By Robert
Reich
When they talk about "clean coal," this is result |
Last week’s massive spill of the toxic
chemical MCHM into West Virginia’s Elk River illustrates another benefit to the
business class of high unemployment, economic insecurity, and a safety-net shot
through with holes. Not only are employees eager to accept whatever job they
can get. They are also unwilling to demand healthy and safe environments.
The spill was the region’s third major
chemical accident in five years, coming after two investigations by the federal
Chemical Safety Board in the Kanawha Valley, also known as “Chemical Valley,”

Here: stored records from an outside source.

/-! ### Messages on their way -/

/-- The arrival step of a message for a logical core, by its kind. -/
def arrivalOf (dst : Nat) (m : Travel) : Instr :=
  match m.kind with
  | 3 => .forkChildArrival dst m
  | 4 => .stolenChildArrival dst m
  | 5 => .wakeArrival dst m
  | _ => .travelMessageArrival dst m

/-- A message handed to Boxwood: a fork's parent has its acceptance (02 R35, 08 R178); a wake still names its drain. -/
def State.handBoxwood (s : State) (die : Nat) (m : Travel) : State :=
  if m.kind = 5 then s.holdPlacement die m
  else
    let s := match m.parent with
      | some p => s.answer p.1 p.2 !m.cut
      | none => s
    s.holdPlacement die { m with parent := none }

/-- A message that names no entry of its block leaves a kind-7 record, and stays with it (08 R174). -/
def State.keepBad (s : State) (m : Travel) (detail : Nat) : State :=
  let s := s.recordFor m.asid (faultRec 7 m.asid 0 0 detail m.pt)
  match s.jobOf m.asid with
  | some j => s.modJob j.num fun j => { j with kept := j.kept ++ [m] }
  | none => s

/-- A message that cannot be accepted goes back to its origin; to Boxwood where the origin is out of service (02 R34). -/
def State.returnTravel (s : State) (die : Nat) (m : Travel) : State :=
  if chipOf m.origin != s.chip m.asid then { s with outbox := s.outbox ++ [OutMsg.mk (chipOf m.origin) (.returnedTravelMessage m)] }
  else if (s.rename m.origin).st != 0 then (s.countGot m.asid m.cut).handBoxwood die m
  else s.post (.returnedTravelMessage m)

/-- A message as a descriptor carries it: registers that its entry does not list are left out (log 18). -/
def trimTravel (m : Travel) (desc : Nat) : Travel :=
  { m with live := descLive desc, maskLive := descMasks desc, regs := m.regs.filter fun r => bit (descLive desc) r.1,
           masks := m.masks.filter fun r => bit (descMasks desc) (r.1 - 1) }

/-- The message trimmed to the entry it names of a block. -/
def trimTo (m : Travel) (p : Placed) : Travel :=
  match entryAt p.descs (m.dest % 512) with
  | some d => trimTravel m d
  | none => m

/-- A returned message waits in its origin's spill queue for the committed remap of the core that was sealed (02 R52). -/
def State.spillReturned (s : State) (c : Nat) (m : Travel) : State :=
  s.spill c m.asid { body := .travel m, arrival := s.cycle c, returned := true }

/-- A travelling message sent from a core to the holder that R38 chooses from a directory entry read just now, its entry checked
against it; a block held nowhere or being placed, and a lost holder, hand it to Boxwood; a sealed holder leaves it in the spill
queue, marked returned, until a remap is committed (02 R34, R38, R52). -/
def State.sendOn (s : State) (c : Nat) (m : Travel) (cut : Bool) : State :=
  let m := { m with cut := cut }
  let blk := m.dest / 512
  let e := s.mapOf c m.asid blk
  let s := s.modCore c fun k => k.mapPut e
  match s.dirBlock (dieOf c) m.asid blk with
  | none => (s.modCore c fun k => k.mapDrop m.asid blk).handBoxwood (dieOf c) m
  | some b =>
    if b.placing || b.holders.isEmpty then (s.modCore c fun k => k.mapDrop m.asid blk).handBoxwood (dieOf c) m
    else match resolveEntry (some b.descs) m.dest m.j with
      | .error d => s.keepBad m d
      | .ok (t, desc, _) =>
        let m := { (trimTravel m desc) with dest := t, j := none, back := none }
        let h := if m.kind = 5 then m.tid else (e.choose m.tid).getD (b.holders.getD (m.tid % b.holders.length) 0)
        let here := chipOf h == s.chip m.asid
        if here && (s.rename h).st == 2 then s.handBoxwood (dieOf c) m
        else if here && (s.rename h).st == 1 then s.spillReturned c { m with back := some h }
        else s.sendTo m.asid h m.cut (arrivalOf h m)

/-- What a router of the package does with a travelling message before a core sees it: discards it, loses it with a core
stopped but not yet sealed, or returns it (02 R52; 01 R25, R26; 14 R329). None when the core takes it. -/
def State.intercept (s : State) (dst : Nat) (m : Travel) : Option State :=
  if s.dropsFor (dieOf dst) m.asid then some (s.discardMsg m.asid m.cut)
  else match (s.rename dst).st with
    | 0 => if (s.core (s.phys dst)).csr.stopped then some (s.countGot m.asid m.cut) else none
    | 1 => some (s.returnTravel (dieOf dst) { m with back := some dst })
    | _ => some ((s.countGot m.asid m.cut).handBoxwood (dieOf dst) m)

/-- TRAVEL_MESSAGE_ARRIVAL (02 R43, R34, R52). -/
def execTravelMessageArrival (dst : Nat) (m : Travel) (s : State) : Out := .next <|
  match s.intercept dst m with
  | some t => t
  | none =>
    let c := s.phys dst
    match (s.core c).placedBlock m.asid (m.dest / 512) with
    | none => s.returnTravel (dieOf dst) m
    | some p =>
      let m := trimTo m p
      (s.accepting c m.asid m.cut (.travelMessageArrival dst { m with rolled := true })).accept c m .travel

/-- RETURNED_TRAVEL_MESSAGE (02 R34). A message back from a core of this package that is still sealed waits for its remap (R52);
so does one that a failed link returned (14 R325). -/
def execReturnedTravelMessage (m : Travel) (s : State) : Out := .next <|
  if s.dropsFor (dieOf m.origin) m.asid then s.discardMsg m.asid m.cut
  else if (s.rename m.origin).st != 0 then (s.countGot m.asid m.cut).handBoxwood (dieOf m.origin) m
  else
    let c := s.phys m.origin
    let s := s.accepting c m.asid m.cut (.returnedTravelMessage { m with rolled := true })
    let sealed := m.back.any fun h => if chipOf h == s.chip m.asid then (s.rename h).st == 1 else s.linkDown m.asid h
    if sealed then (s.modCore c fun k => k.mapDrop m.asid (m.dest / 512)).spillReturned c m
    else s.sendOn c m (s.cutBit c m.asid)

/-- BLOCK_DIRECTORY_READ_RETURN (02 R36, 05 R123): the entry fills the core's block-map cache, threads that missed on it go
on, and a message that waited for it is sent. -/
def execBlockDirectoryReadReturn (c asid blk : Nat) (m : Option Travel) (s : State) : Out := .next <|
  match m with
  | some m => if s.dropsFor (dieOf c) m.asid then s.discardMsg m.asid m.cut else (s.countGot m.asid m.cut).sendOn c m (s.stillCut m)
  | none =>
    let e := s.mapOf c asid blk
    s.modCore c fun k => (k.mapPut e).wakeIf fun _ x w => w == .blockMap blk && x.asid == asid

/-- FREE_CONTEXT_HINT (05 R123): a holder's hint bit in a core's cached entry. -/
def execFreeContextHint (c asid blk holder : Nat) (free : Bool) (s : State) : Out := .next <| s.modCore c fun k =>
  let hint := fun (e : MapEntry) =>
    if e.asid == asid && e.blk == blk && e.holders.contains holder then
      { e with hints := if free then e.hints.filter (· != holder) ++ [holder] else e.hints.filter (· != holder) }
    else e
  { k with work := { k.work with map := k.work.map.map hint } }

/-! ### Placement (02 R31, R35) -/

/-- The travel size of a descriptor (02 R40). -/
def travelSize (desc : Nat) : Nat :=
  32 + 8 * ((List.range 16).filter fun i => bit (descLive desc) i).length + 16 * ((List.range 7).filter fun i => bit (descMasks desc) i).length

/-- An image in a far window that is shared read-only lies in an entry of the placed-image cache whose key names the package's
own feature registers (17 R369, R383). -/
def State.imageMapped (s : State) (a : Nat) : Bool :=
  !(2 ^ 43 ≤ a && a < 2 ^ 44 && (portAt s.host.farWindows (a - 2 ^ 43)).2)
    || s.host.placedImages.any fun e => e.feat0 == feat0 && e.feat1 == feat1 && e.addr ≤ a && a < e.addr + e.bytes

/-- A block image at an address: its header's fields, where every one is valid (02 R31). -/
def State.imageAt (s : State) (a asid blk : Nat) : Option Placed :=
  let w0 := s.mem.read a 4
  let w1 := s.mem.read (a + 4) 4
  let count := fld w1 16 10
  let entries := fld w1 0 5
  let descs := (List.range 16).map fun i => s.mem.read (a + 64 + 4 * i) 4
  let used := descs.take entries
  let offs := used.map descOff
  let good := fun (d : Nat) =>
    descOff d < count && travelSize d ≤ 160 && descLive d / 2 ^ (8 * (fld w1 12 4 + 1)) == 0
  if s.imageMapped a && fld w0 24 8 == 1 && fld w0 0 24 == blk && blk != 0 && fld w1 26 6 == 0 && fld w1 5 3 == 0
      && 1 ≤ count && count ≤ 512 && fld w1 8 4 ≤ 8 && 1 ≤ entries && entries ≤ 16 && s.mem.read (a + 8) 56 == 0
      && (descs.drop entries).all (· == 0) && offs.eraseDups.length == entries && used.all good then
    some { asid := asid, blk := blk, addr := 0, count := count, mainCode := fld w1 12 4, vecCode := fld w1 8 4, descs := used }
  else none

/-- A block that no context and no porter handler of a core runs. -/
def Core.idleBlock (k : Core) (p : Placed) : Bool :=
  !(k.ctxs.any fun e => e.2.status != .free && e.2.asid == p.asid && e.2.pc.blk == p.blk)
    && !(k.work.saved.any fun e => e.2.ctx.asid == p.asid && e.2.ctx.pc.blk == p.blk)

/-- A holder leaves a block's directory entry on every die (05 R122); and with every cached copy, where the core is lost or the
job has ended. -/
def State.unlistHolder (s : State) (asid blk holder : Nat) : State :=
  let fix := fun (b : DirBlock) =>
    if b.asid == asid && b.blk == blk then { b with holders := b.holders.filter (· != holder) } else b
  { s with dies := s.dies.map fun d => (d.1, { d.2 with blocks := d.2.blocks.map fix }) }
def State.dropHolder (s : State) (asid blk holder : Nat) : State :=
  let s := s.unlistHolder asid blk holder
  { s with cores := s.cores.map fun e => (e.1, e.2.mapDrop asid blk) }

/-- The end of a removal, once every cached copy's invalidation is acknowledged: the holder leaves the directory, and its text the
instruction store, unless something has come to run the block meanwhile (02 R33, R35). -/
def State.endRemoval (s : State) (r : Removal) : State :=
  let c := s.phys r.holder
  match (s.core c).placedBlock r.asid r.blk with
  | none => s.unlistHolder r.asid r.blk r.holder
  | some p =>
    if !(s.core c).idleBlock p then s
    else (s.unlistHolder r.asid r.blk r.holder).modCore c fun k => { k with work := { k.work with placed := k.work.placed.erase p } }

/-- A removal begins: an invalidation goes to each core that caches the entry (02 R33). -/
def State.beginRemoval (s : State) (c : Nat) (p : Placed) : State :=
  let l := (s.cores.filter fun e => (e.2.mapEntry p.asid p.blk).isSome).map Prod.fst
  let r : Removal := { asid := p.asid, blk := p.blk, holder := s.coreId p.asid c, sent := l.length }
  if l.isEmpty then s.endRemoval r
  else l.foldl (fun s k => s.post (.blockMapInvalidation k p.asid p.blk))
    (s.modDie (dieOf c) fun d => { d with removals := d.removals ++ [r] })

/-- BLOCK_MAP_INVALIDATION (02 R33): its acknowledgement counts for the removals of the block. -/
def execBlockMapInvalidation (c asid blk : Nat) (s : State) : Out := .next <|
  let s := s.modCore c fun k => k.mapDrop asid blk
  let mine := fun (r : Removal) => r.asid == asid && r.blk == blk
  let count := fun (r : Removal) => if mine r then { r with acked := r.acked + 1 } else r
  s.dies.foldl (fun s e =>
    let l := e.2.removals.map count
    let s := s.modDie e.1 fun d => { d with removals := l.filter fun r => r.acked < r.sent }
    (l.filter fun r => r.sent ≤ r.acked).foldl State.endRemoval s) s

/-- Room for a block's text in an instruction store; where there is none, the state in which the first block that nothing runs is
being removed, or none where every block runs (02 R35). -/
def State.roomFor (s : State) (c size : Nat) : Nat → Except (Option State) (Nat × State)
  | 0 => .error none
  | fuel + 1 =>
    let k := s.core c
    match freeRun (k.work.placed.map fun p => (p.addr, 8 * p.count)) size 8 Config.istoreBytes with
    | some a => .ok (a, s)
    | none =>
      let leaving := fun (p : Placed) => (s.die (dieOf c)).removals.any fun r =>
        r.asid == p.asid && r.blk == p.blk && s.phys r.holder == c
      if k.work.placed.any leaving then .error (some s)
      else match k.work.placed.find? k.idleBlock with
        | none => .error none
        | some p =>
          let t := s.beginRemoval c p
          if ((t.core c).placedBlock p.asid p.blk).isSome then .error (some t) else t.roomFor c size fuel
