/-- The job's latest finished snapshot. -/
def State.latestSnap (s : State) (job : Nat) : Option Snap :=
  (s.yew.snaps.filter fun n => n.job == job && n.status == 1).getLast?

/-- The leaf of a page set to a state, its translations dropped. -/
def State.setLeaf (s : State) (asid va slot entry st : Nat) : State :=
  let s := s.dropTlb asid va fun _ => true
  { s with mem := s.mem.write slot 8 (entry % 2 ^ 61 + st * 2 ^ 61) }

/-- The leaf that maps an address of an ASID on a die: where it stands, and the entry. -/
def State.leafOf (s : State) (die asid va : Nat) : Option (Nat × Nat) :=
  (s.leafSlot die asid va).map fun a => (a, s.mem.read a 8)

/-- The pages of a job's ASIDs return to normal (15 R348). -/
def State.normalLeaves (s : State) (asids : List Nat) : State :=
  (s.jobLeaves asids).foldl (fun s (l : Nat × Nat × Nat × Nat × Nat) =>
    let st := fld l.2.2.2.2 61 3
    if st == 3 || st == 4 then s.setLeaf l.2.1 l.2.2.1 l.2.2.2.1 l.2.2.2.2 1 else s) s

/-! ### Waiting writers -/

/-- What waits at a page's key goes on: transfers, chain commands, records, lists of roots. -/
def State.wakeWaiters (s : State) (key : Nat) : State :=
  let s := s.wakeKey key
  s.dies.foldl (fun s (d : Nat × Die) =>
    let s := d.2.recs.foldl (fun s r => if r.wait == some key then s.post (.counterZeroWake d.1 r.addr) else s) s
    d.2.roots.foldl (fun s q => if q.wait == some key then s.postOnce (.counterZeroWake d.1 q.name) else s) s) s

/-- The keys of pages at which something waits. -/
def State.waitKeys (s : State) : List Nat :=
  let units := s.cores.flatMap fun e =>
    e.2.units.transfers.filterMap Transfer.wait ++ (e.2.units.chain.bind ChainRun.wait).toList
  let recs := s.dies.flatMap fun d => d.2.recs.filterMap Rec.wait ++ d.2.roots.filterMap RootRun.wait
  ((units ++ recs).filter fun k => k < 2 ^ 61).eraseDups

/-- Every writer that waits for a copy looks again. -/
def State.wakeCopies (s : State) : State :=
  let isCopy := fun (w : Wait) => match w with
    | .pageCopy _ => true
    | .sramCopy _ => true
    | _ => false
  let s := { s with cores := s.cores.map fun (e : Nat × Core) => (e.1, e.2.wakeIf fun _ _ w => isCopy w) }
  s.waitKeys.foldl (fun s key => s.wakeWaiters key) s

/-! ### The store (15 R340 to R343) -/

/-- The die whose store takes a page: that of its memory, of the port of a far window (01 R18), of the hedge or core; and the
units of 4 KiB that it takes. -/
def State.pageDie (s : State) (base : Nat) : Nat :=
  if base < 2 ^ 39 then base / 2 ^ 36 else if 2 ^ 49 ≤ base then (base - 2 ^ 49) / 2 ^ 26
  else if 2 ^ 48 ≤ base then (base - 2 ^ 48) / 2 ^ 30 else farDie (portAt s.host.farWindows (base - 2 ^ 43)).1
def pageUnits (base : Nat) : Nat := if 2 ^ 48 ≤ base then 1 else 16
def State.storeUsed (s : State) (die : Nat) : Nat :=
  s.yew.snaps.foldl (fun u n => n.pages.foldl (fun u p => if s.pageDie p.1 == die then u + pageUnits p.1 else u) u) 0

and repeated recommendations from federal regulators and environmental
advocates that the state embrace tougher rules to better safeguard
chemicals.
No action was ever taken. State and local
officials turned a deaf ear. The storage tank that leaked, owned by Freedom
Industries, hadn’t been inspected for decades.
But nobody complained.
So why wasn’t more done to prevent this, and
why isn’t there more of any outcry even now?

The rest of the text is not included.